Grant amount: $25,000
Datta’s project explores how Indigenous communities in coastal Bangladesh, particularly the Munda people, cope with cyclones and forced resettlement. Over the past decade, many families have been relocated following disasters such as cyclones Sidr and Aila. While intended as protection, resettlement has caused loss of land rights, disrupted cultural ties and increased vulnerabilities.
Working with the Sundarban Adibasi Munda Sangstha (SAMS), the region’s only Munda-led Indigenous organization, the project documents community experiences, highlights what knowledge has been sustained, and co-develops culturally grounded strategies for climate adaptation.
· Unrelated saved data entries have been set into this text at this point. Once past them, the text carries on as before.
-- ==== Sys2Proof/WellFormed.lean ====
section
/-! DEFINITION. Which packets are legal commands and which commands are well formed (spec/30_encoding.md R71,
R74, R77).  The operand types of `Instr` are exactly the ranges R74 allows, so every command is well formed; what
can be ill formed is a packet, and there is one check here per way R77 names. -/

namespace Sys2Proof

/-- `CW = CP[95:64]`, the command word (R71). -/
def Packet.cw (cp : Packet) : BitVec 32 := cp.extractLsb' 64 32

/-- `OPD = CP[63:0]`, the operand (R71). -/
def Packet.opd (cp : Packet) : BitVec 64 := cp.extractLsb' 0 64

/-- `OPC`, bits 31 to 28 of the command word (R71). -/
def Packet.opc (cp : Packet) : BitVec 4 := cp.extractLsb' 92 4

/-- `P`, bit 27 of the command word: 0 Float, 1 Fixed (R71). -/
def Packet.path (cp : Packet) : BitVec 1 := cp.extractLsb' 91 1

/-- `Z`, bits 26 to 0 of the command word, which must be zero (R71). -/
def Packet.z (cp : Packet) : BitVec 27 := cp.extractLsb' 64 27

/-- R77, first and second clause: `OPC` is 1 to 4, and 4 only on the fixed path. -/
def Packet.opcodeOk (cp : Packet) : Bool :=
  cp.opc == 1 || cp.opc == 2 || cp.opc == 3 || (cp.opc == 4 && cp.path == 1)

/-- R77, third clause: the `Z` field is zero. -/
def Packet.zOk (cp : Packet) : Bool := cp.z == 0

/-- R77, fourth clause, with the conditions of R74: no operand for `OPC` 1 and 4, at most 16 bits for PROC.X. -/
def Packet.operandOk (cp : Packet) : Bool :=
  if cp.opc == 1 || cp.opc == 4 then cp.opd == 0
  else if cp.opc == 2 && cp.path == 1 then cp.opd.extractLsb' 16 48 == 0
  else true

/-- A packet that is one of the seven commands with a legal operand (R76, R77). -/
def Packet.legal (cp : Packet) : Bool := cp.opcodeOk && cp.zOk && cp.operandOk

/-- Every term of `Instr` is a command with a legal operand: the operand types hold exactly R74's ranges. -/
def Instr.wellFormed : Instr → Bool
  | .newengF => true
  | .newengX => true
  | .procF _ => true
  | .procX _ => true
  | .fbufF _ _ => true
  | .fbufX _ _ => true
  | .rdsat => true

end Sys2Proof
end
Using community-driven methods — Elders’ storytelling, collective story sharing and mapping — the research ensures displaced families’ voices inform local and national policies.
Datta aims to understand the social, cultural and economic impacts of resettlement, support SAMS in advocating for Munda land rights and centre Indigenous knowledge in climate adaptation discussions.
As Canada Research Chair in Community Disaster Research at Mount Royal University, Datta draws on 17+ years of experience with Indigenous communities globally, bridging local knowledge with climate policy through justice, culture, and land-based approaches to resilience.
SSHRC Connection Grants “support events and outreach activities geared toward short-term, targeted knowledge mobilization initiatives.”
Celeste Pang, PhD
“Setting a Community-Based Research Agenda by, with, and for 2S/LBTQ+ Women and Gender Diverse People: A Multi-Disciplinary Gathering”
Grant amount: $24,332
2S/LBTQ+ women and gender-diverse communities face important social and health inequities. These communities are underrepresented in community-engaged research, and there is a need for more research by and for 2S/LBTQ+ women and gender-diverse communities focused on their diverse social issues, health needs, cultures, and priorities. This gathering will bring together a multidisciplinary group of 2S/LBTQ+ women and gender-diverse individuals to (a) discuss issues of under-representation in community-engaged research and training; (b) identify emerging issues, priorities, and research questions for future community-engaged research concerning our communities, and (c) facilitate networking and mentorship, including for students and trainees. The gathering will be held in Montreal, QC, following the Community-Based Research Centre’s annual 2S/LGBTQIA+ focused Summit, with options for online engagement. Highlights from this gathering will be communicated through a bilingual (English and French) public-facing community-engaged research action agenda.
The project is a collaboration with the Community-Based Research Centre (CBRC).